Festival Ars Electronica 2007

Zwischen den Angstszenarien einer perfekten Überwachung und der Begeisterung an medialer Selbstdarstellung bildet sich eine neue Alltagskultur aus. In der alles öffentlich und nichts mehr privat scheint. Panoptikum oder vollendete (Meinungs-) Freiheit des/der Einzelnen? In Form von Symposien, Ausstellungen, Performances und Interventionen begibt sich das Festival Ars Electronica 2007 auf eine Spurensuche nach Bedeutung und Verhältnis von Öffentlichkeit und Privatheit. Von 5. bis 11. September 2007. In ganz Linz.

Second City

Vor dem Hintergrund der (unfreiwilligen) digitalen Transparenz und (freiwilligen) Veräußerung von Privatheit „veröffentlicht“ sich auch das Festival. Städtische Räume und Infrastruktur dienen Ars Electronica dabei nicht nur als Bühne, sondern als Medien, die mit künstlerischen Interventionen verschmelzen ihrerseits zur Botschaft werden. Epizentrum dieser „Durchdringung“ wird die Marienstraße, eine seltsam tote Insel mitten im Linzer Zentrum. Die vielen hier leerstehenden Geschäftsräumlichkeiten bewirken eine Atmosphäre, die der Kulissenhaftigkeit virtueller Städte und Gebäude stark ähnelt. Ars Electronica wird diese Geschäftsräumlichkeiten anmieten und die Marienstraße zur Second City, zum Portal zwischen Wirklichkeit und Künstlichkeit, umfunktionieren. Was hier zwischen 5. und 11. September inszeniert wird ist keine Belebung im städteplanerischen Sinn, sondern besitzt flüchtigen, virtuellen Charakter. Ist reale Künstlichkeit und vice versa künstliche Realität. Die traditionelle Ausbreitung des Festivals erreicht damit eine neue Qualität – nicht nur in die Stadt hinaus, sondern durch die Stadt hindurch.
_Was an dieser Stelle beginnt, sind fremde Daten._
/-- The pairs 2 to 0, 3 to 0 and 0 to 3: the two-position jump and both skips of three. -/
theorem witness_SkippedTransitionsAreMiscounted :
    (∃ s : State, s.sig.curPhase.get .red = s.lastPhase.get .red - 2#2) ∧
    (∃ s : State, s.sig.curPhase.get .red = s.lastPhase.get .red - 3#2) ∧
    (∃ s : State, s.sig.curPhase.get .red = s.lastPhase.get .red + 3#2) :=
  ⟨⟨{ stateA with sig := { Signals.dead with curPhase := .all 0#2 } }, by decide⟩,
   ⟨{ stateA with lastPhase := .all 3#2 }, by decide⟩,
   ⟨{ stateA with lastPhase := .all 0#2, sig := { Signals.dead with curPhase := .all 3#2 } },
     by decide⟩⟩

/-- A target of 0, one of 37, from which four more is clamped, and one of 40. -/
theorem witness_OneDetentMovesTheTargetByFour : stateB.AtRest ∧ stateB.LevelsInRange :=
  ⟨stateB_rest, stateB_levels⟩

theorem witness_DebounceLanesAreIndependent : stateC.LevelsInRange := stateC_levels

theorem witness_LongpressReloadsOrCountsDown :
    stateA.ts = 0#3 ∧ ({ stateA with ts := 0b100#3, rpt := 0#16 } : State).ts ≠ 0#3 := by decide

theorem witness_OneTickGlitchIsRejected :
    stateA.LevelsInRange ∧ lane stateA.ct0 .blue = true ∧
    (!inP 0x0FF#9 .blue) ≠ lane stateA.ts .blue ∧ (!inP 0x1FF#9 .blue) = lane stateA.ts .blue :=
  ⟨stateA_levels, by decide⟩

/-- A press confirmed in two ticks (`ct1` bit 0) and a release confirmed in four (`ct1` bit 1). -/
theorem witness_ConfirmationTakesTwoOrFourTicks :
    (stateA.LevelsInRange ∧ lane stateA.ct0 .red = true ∧ lane stateA.ct1 .red = false ∧
      ∀ w ∈ [0x1BF#9, 0x1BF#9, 0x1BF#9, 0x1BF#9], (!inP w .red) ≠ lane stateA.ts .red) ∧
    ∃ s : State, s.LevelsInRange ∧ lane s.ct0 .red = true ∧ lane s.ct1 .red = true ∧
      ∀ w ∈ [0x1FF#9, 0x1FF#9, 0x1FF#9, 0x1FF#9], (!inP w .red) ≠ lane s.ts .red :=
  ⟨⟨stateA_levels, by decide⟩,
   { stateA with ts := 1#3, ct1 := 1#3 }, fun c => by cases c <;> decide, by decide⟩

theorem witness_AgreeingPinIsNeverAccepted :
    stateA.LevelsInRange ∧
    ∀ w ∈ [0x1FF#9, 0x1FE#9, 0x13F#9], (!inP w .blue) = lane stateA.ts .blue :=
  ⟨stateA_levels, by decide⟩

/-- The red button is accepted in the first tick, and after that every tick ends held, for as long as
its pin stays low: the premise on the ticks holds for every `n`, 0 and 749 among them. The run is the
pseudocode's, which TickCompletesInRange says is the machine's. -/
theorem witness_LongPressFiresInThe750thHeldTick :
    stateC.LevelsInRange ∧ stateC.ts = 0#3 ∧ stateC.rpt = 750#16 ∧
    (∃ t, exec (.tick 0x1BF#9) stateC = .next t ∧ t.ts ≠ 0#3) ∧
    ∀ n, (pseudoRun (fun _ => 0x1BF#9) stateC (n + 1)).ts ≠ 0#3 := by
  refine ⟨stateC_levels, rfl, rfl, ⟨_, rfl, by decide⟩, fun n => ?_⟩
  have h : (pseudoRun (fun _ => 0x1BF#9) stateC (n + 1)).ts = 1#3 := by
    induction n with
    | zero => decide
    | succ n ih => exact (pseudoTs_of_agree _ _ (by simp [pseudoRawChange, ih])).trans ih
  rw [h]; decide

/-- Green held from a countdown of 749: no tick, and the 749 ticks after which it fires. -/
theorem witness_AButtonHeldLowFiresTheLongPress :
    ∃ s : State, s.LevelsInRange ∧ lane s.ts .green = true ∧ s.rpt = 749#16 ∧
      ∀ n ∈ [0, 749], (∀ w ∈ List.replicate n 0x17F#9, inP w .green = false) ∧
        (List.replicate n 0x17F#9).length ≤ 749 ∧ (List.replicate n 0x17F#9).length = n := by
  refine ⟨{ stateB with ts := 0b010#3, rpt := 749#16 }, fun c => by cases c <;> decide, by decide,
    rfl, fun n hn => ⟨fun w hw => ?_, ?_, List.length_replicate⟩⟩
  · rw [List.eq_of_mem_replicate hw]; decide
  · rw [List.length_replicate]
    rcases List.mem_pair.mp hn with rfl | rfl <;> decide

theorem witness_LongPressClearsOnlyWhenItFires : stateC.LevelsInRange := stateC_levels

theorem witness_FadeMovesOneUnitTowardTheTarget :
    ({ stateB with sig := { Signals.dead with t := 31#8 } } : State).sig.t.toNat % 32 ≠ 0 ∧
    ({ stateB with sig := { Signals.dead with t := 224#8 } } : State).sig.t.toNat % 32 = 0 := by
  decide

theorem witness_FaderConvergesWithoutOvershoot : stateB.AtRest ∧ stateB.LevelsInRange :=
  ⟨stateB_rest, stateB_levels⟩

theorem witness_GammaReadsTheTable :
    (0 : Fin 41).val = ((withSig { Signals.dead with level := .all 0#8 }).sig.level.get .red).toNat ∧
    (40 : Fin 41).val =
      ((withSig { Signals.dead with level := .all 40#8 }).sig.level.get .white).toNat := by decide

theorem witness_GammaFaultsAboveTheTable :
    40 < ((withSig { Signals.dead with level := .all 41#8 }).sig.level.get .white).toNat := by decide

theorem witness_DitherSelectsThePatternBit :
    (3 : Fin 4).val =
      ((withSig { Signals.dead with pwm := .all 255#8, t := 7#8 }).sig.pwm.get .green).toNat % 4 := by
  decide

theorem witness_FullLevelShowsTheLastPattern :
    (withSig { Signals.dead with level := .all 40#8, t := 9#8 }).sig.level.get .white = 40#8 := by
  decide

/-- Eight ticks without a fade tick among them, on words with a press and encoder moves: the targets
move and the levels do not. The run is the pseudocode's, which TickCompletesInRange says is the
machine's. -/
theorem witness_DitherMeanIsAQuarterOfTheGammaResult :
    stateD.LevelsInRange ∧
    ∀ n, n < 8 →
      ((decomposed (pseudoRun stateDWords stateD (n + 1)).current).get .green).toNat = (23 : Fin 41).val := by
  refine ⟨fun c => by cases c <;> decide, fun n hn => ?_⟩
  have h : ∀ m, m ≤ 8 → (pseudoRun stateDWords stateD m).tick.toNat = 1 + m ∧
      (pseudoRun stateDWords stateD m).current = stateD.current := by
    intro m
    induction m with
    | zero => exact fun _ => ⟨rfl, rfl⟩
    | succ m ih =>
      intro hm
      obtain ⟨h1, h2⟩ := ih (by omega)
      refine ⟨?_, (pseudoNext_current_of_no_fade _ _ _ (by omega)).trans h2⟩
      show (BitVec.ofNat 8 (((pseudoRun stateDWords stateD m).tick.toNat + 1) % 256)).toNat = _
      rw [h1, BitVec.toNat_ofNat]
      omega
  rw [(h (n + 1) (by omega)).2]
  decide

/-- S8: green, blue and white are dark while red rises. -/
theorem witness_DarkMeansDark :
    ∃ t, exec (.tick idleWord) { stateA with target := ⟨40#8, 0#8, 0#8⟩, tick := 32#8 } = .next t ∧
      (∀ k ∈ [OutChannel.green, .blue, .white], (decomposed t.current).get k = 0#8) ∧
      (decomposed t.current).get .red = 1#8 := ⟨_, rfl, by decide⟩

/-- Both clauses: levels at 40 after DECOMP, and the ranges. -/
theorem witness_TickCompletesInRange :
    (∀ k, pseudoLevel idleWord { stateB with current := ⟨40#8, 40#8, 80#8⟩ } k ≤ 40) ∧
    stateB.LevelsInRange :=
  ⟨fun k => by cases k <;> decide, stateB_levels⟩

theorem witness_NothingElseSurvivesATick :
    ∃ u : State, stateB.SameRegisters u ∧ stateB.stimulus = u.stimulus ∧ stateB.sig ≠ u.sig ∧
      stateB.ports ≠ u.ports :=
  ⟨{ stateB with sig := { Signals.dead with fire := true }, ports := portsOfWord 0#9 },
   ⟨rfl, rfl, rfl, rfl, rfl, rfl, rfl, rfl, rfl⟩, rfl, by decide, by decide⟩

theorem witness_EncodersShareNothing :
    stateB.LevelsInRange ∧ inA 0x1FE#9 .red = inA 0x1F2#9 .red ∧ inB 0x1FE#9 .red = inB 0x1F2#9 .red ∧
    (∀ d, inP 0x1FE#9 d = inP 0x1F2#9 d) ∧ (0x1FE#9 ≠ 0x1F2#9) :=
  ⟨stateB_levels, by decide, by decide, fun d => by cases d <;> decide, by decide⟩

/-- A press on a stepped target of 0, and on one of 40. -/
theorem witness_PressActsOnTheSteppedTarget :
    (∃ t, exec (.tick 0x1BF#9) stateC = .next t ∧ lane stateC.ts .red = false ∧
      lane t.ts .red = true ∧ t.rpt ≠ 0#16 ∧ pseudoStepped 0x1BF#9 stateC .red = 0) ∧
    ∃ s t : State, exec (.tick 0x1BE#9) s = .next t ∧ lane s.ts .red = false ∧
      lane t.ts .red = true ∧ t.rpt ≠ 0#16 ∧ pseudoStepped 0x1BE#9 s .red = 40 :=
  ⟨⟨_, rfl, by decide⟩, { stateC with target := ⟨39#8, 0#8, 0#8⟩ }, _, rfl, by decide⟩

/-- A fade tick at a counter of 224, and the tick before it. -/
theorem witness_TickFadesAtMostOneUnit :
    (∃ t, exec (.tick idleWord) { stateB with tick := 223#8 } = .next t ∧
      (223#8).toNat % 32 ≠ 0) ∧
    ∃ t, exec (.tick idleWord) { stateB with tick := 224#8 } = .next t ∧ (224#8).toNat % 32 = 0 :=
  ⟨⟨_, rfl, by decide⟩, _, rfl, by decide⟩

/-- The button alone, and the button with the encoder pair (1, 0), the increment from reset. -/
theorem witness_FirstTickAcceptsAPressAtOnce :
    inP 0x1BF#9 .red = false ∧ inP 0x1BD#9 .red = false ∧ inA 0x1BD#9 .red = true ∧
    inB 0x1BD#9 .red = false := by decide

theorem witness_IdleTicksFromReset : 0 < 1 ∧ 0 < 256 := by decide

set_option maxRecDepth 8192 in
theorem witness_StepKeepsTheRanges :
    ∃ s t : State, s.InRange ∧ step s = .next t ∧ s.stimulus ≠ [] :=
  ⟨{ stateB with stimulus := [tickRequest 0x1BE#9] }, _, stateB_inRange, rfl, by decide⟩

theorem witness_NoStepFaultsInRange : stateB.InRange := stateB_inRange

/-- After one completed step a tick on white at 41, the last channel and the lowest level that faults,
with a RESET waiting behind it. -/
theorem witness_FaultIsKept : ∃ s u : State,
    Host.Core.run Sys2Proof.core 1 s = .next u ∧
    u.stimulus = tickRequest idleWord :: [resetRequest] ∧ 40 < pseudoLevel idleWord u .white ∧
    ∀ j : OutChannel, j.index < OutChannel.white.index → pseudoLevel idleWord u j ≤ 40 :=
  ⟨{ stateA with
      current := .all 41#8
      stimulus := [⟨false, []⟩, tickRequest idleWord, resetRequest] }, _, rfl, by decide, by decide,
    fun j => by cases j <;> decide⟩

theorem witness_TickEndsWithDutyAtMost64 : ∃ t, exec (.tick 0#9) stateB = .next t := ⟨_, rfl⟩

/-- For each register a listed operation that writes it. -/
theorem witness_OnlyTheListedOperationsWrite :
    (∃ s t : State, exec (.qdec .red) s = .next t ∧ t.lastPhase ≠ s.lastPhase) ∧
    (∃ s t : State, exec (.tstep .red) s = .next t ∧ t.target ≠ s.target) ∧
    (∃ s t : State, exec (.fade .red) s = .next t ∧ t.current ≠ s.current) ∧
    (∃ s t : State, exec .debounce s = .next t ∧ t.ts ≠ s.ts ∧ t.ct1 ≠ s.ct1) ∧
    (∃ s t : State, exec .longpress s = .next t ∧ t.rpt ≠ s.rpt) ∧
    (∃ s t : State, exec .tickinc s = .next t ∧ t.tick ≠ s.tick) ∧
    (∃ s t : State, exec (.duty .white) s = .next t ∧ t.duty ≠ s.duty) :=
  ⟨⟨stateA, _, rfl, by decide⟩,
   ⟨withSig { Signals.dead with move := .all .inc }, _, rfl, by decide⟩,
   ⟨stateB, _, rfl, by decide⟩,
   ⟨{ stateC with sig := { Signals.dead with inWord := 0x1BF#9 } }, _, rfl, by decide⟩,
   ⟨{ stateA with ts := 1#3 }, _, rfl, by decide⟩,
   ⟨stateA, _, rfl, by decide⟩,
   ⟨withSig { Signals.dead with pwm := .all 255#8 }, _, rfl, by decide⟩⟩

end Sys2Proof.Tests
end

section
/-! PROOFS. The state (10_state.md): what a tick is made of, what it depends on, which operation writes
which register, and the ranges along every run. -/

namespace Sys2Proof.Machine

open Sys2Proof

/-! ## Sequencing -/

theorem andThen_assoc (r : Result) (f g : State → Result) :
    andThen (andThen r f) g = andThen r fun s => andThen (f s) g := by
  cases r <;> rfl

@[simp] theorem andThen_next_right (r : Result) : andThen r .next = r := by
  cases r <;> rfl

theorem runInstrs_append (is js : List Instr) :
    runInstrs (is ++ js) = fun s => andThen (runInstrs is s) (runInstrs js) := by
  induction is with
  | nil => rfl
  | cons i is ih =>
    funext s
    rw [List.cons_append, runInstrs_cons, runInstrs_cons, andThen_assoc, ih]

/-! ## A tick as its schedule (46_tick_dispatcher.md R182) -/

/-- Slots 0 to 20. -/
def levelSlots : List Instr := tickSchedule.take 21

/-- The three slots of one output channel (45_gamma_dither_pwm.md R165). -/
def pwmSlots (k : OutChannel) : List Instr := [.gamma k, .dither k, .duty k]

theorem tickSchedule_eq_stages :
    tickSchedule = levelSlots ++ (pwmSlots .red ++ (pwmSlots .green ++ (pwmSlots .blue ++
      (pwmSlots .white ++ [.tickinc])))) := rfl

theorem runInstrs_levelSlots : runInstrs levelSlots = fun s => .next (levelStages s) := rfl

theorem runInstrs_pwmSlots (k : OutChannel) :
    runInstrs (pwmSlots k) = pwmChannel Config.tables k := rfl

theorem runInstrs_tickinc : runInstrs [.tickinc] = fun s => .next (tickincOp s) := rfl

/-- The 34 slots one after another are the stages of TICK, without the return. -/
theorem runInstrs_tickSchedule (s : State) :
    runInstrs tickSchedule s =
      andThen (pwmStage Config.tables (levelStages s)) fun u => .next (tickincOp u) := by
  simp only [tickSchedule_eq_stages, runInstrs_append, runInstrs_levelSlots, runInstrs_pwmSlots,
    runInstrs_tickinc, andThen_next, pwmStage, andThen_assoc]

theorem exec_tick_eq_schedule (w : InWord) (s : State) :
    exec (.tick w) s =
      andThen (runInstrs tickSchedule (presentWord w s)) fun u => .next (tickReturn u) := by
  rw [runInstrs_tickSchedule, andThen_assoc]
  rfl

/-- Settles O40: each stage of TICK runs its slots of the schedule, and sequencing is associative. -/
theorem tickIsItsSchedule : Obligations.TickIsItsSchedule :=
  exec_tick_eq_schedule

/-! ## A tick as a function of the registers (46_tick_dispatcher.md R183) -/

theorem perColour_eq_ofNat {n : Nat} {v : PerColour (BitVec n)} {f : Colour → Nat}
    (h : ∀ c, (v.get c).toNat = f c) :
    v = ⟨BitVec.ofNat n (f .red), BitVec.ofNat n (f .green), BitVec.ofNat n (f .blue)⟩ := by
  apply PerColour.ext_get
  intro c
  cases c <;> simp [PerColour.get, ← h]

theorem perOut_eq_ofNat {n : Nat} {v : PerOut (BitVec n)} {f : OutChannel → Nat}
    (h : ∀ k, (v.get k).toNat = f k) :
    v = ⟨BitVec.ofNat n (f .red), BitVec.ofNat n (f .green), BitVec.ofNat n (f .blue),
      BitVec.ofNat n (f .white)⟩ := by
  apply PerOut.ext_get
  intro k
  cases k <;> simp [PerOut.get, ← h]

/-- The PWM slots of the output channels `ks`, in order. -/
def pwmChannels (T : Config.Tables) (ks : List OutChannel) (s : State) : Result :=
  match ks with
  | [] => .next s
  | k :: rest => andThen (pwmChannel T k s) (pwmChannels T rest)

theorem pwmStage_eq_pwmChannels (T : Config.Tables) (s : State) :
    pwmStage T s = pwmChannels T [.red, .green, .blue, .white] s := by
  simp [pwmStage, pwmChannels]

theorem pwmChannel_fault (T : Config.Tables) (k : OutChannel) (s : State)
    (h : 40 < (s.sig.level.get k).toNat) :
    pwmChannel T k s = .fault (.gammaIndexOutOfRange k (s.sig.level.get k)) := by
  rw [pwmChannel, gammaOp_fault T k s h, andThen_fault]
Ars Electronica – bleibt alles anders

Ein Mix aus traditionellen Programmpunkten und völlig neuen Ansätzen macht GOODBYE PRIVACY in mehrerlei Hinsicht zu einem einzigartigen Festival. Nicht nur die „Kunst im öffentlichen Raum“ erfährt eine qualitative Weiterentwicklung zur „Kunst als öffentlicher Raum“. Auch die Konzeption des mittlerweile traditionellen Campus unterscheidet sich grundlegend von jener der vergangenen Jahre: Campus 2.0 begreift Vernetzung nicht nur als Chance zum Austausch von Erfahrungswerten und Wissen, sondern als grundlegenden Wesenszug des Forschungsprozesses an sich. Nicht die Leistungsschau einer (Kunst-) Universität, sondern die Vernetzung von Forschungseinrichtungen steht deshalb im Mittelpunkt. Ein weiteres Novum bringt das Animation Festival: 2005 erstmals Programmpunkt der Ars Electronica, wird das Animation Festival heuer exportiert und findet nicht nur in Linz, sondern zeitgleich auch in Wien und Kiew statt.
Ebenfalls zum ersten Mal ist Radio Ö1 mit seinem neuen „Mobilen Atelier“ präsent. Das prototypische Container-Modul ist für sich ein innovatives Kunstwerk, das mit dem jeweiligen Environment in Dialog tritt. Darüber hinaus bietet das „Mobile Atelier“ Raum für künstlerische Arbeitsprozesse und Ausstellungsflächen.
Ein weiteres Experiment wagen Ars Electronica und Stephan Doesinger mit „Bastard Spaces“, der ersten „Annual Architecture Competition in Second Life“. Der offene Wettbewerb begibt sich auf eine Spurensuche nach neuen Trends in Architektur und Design.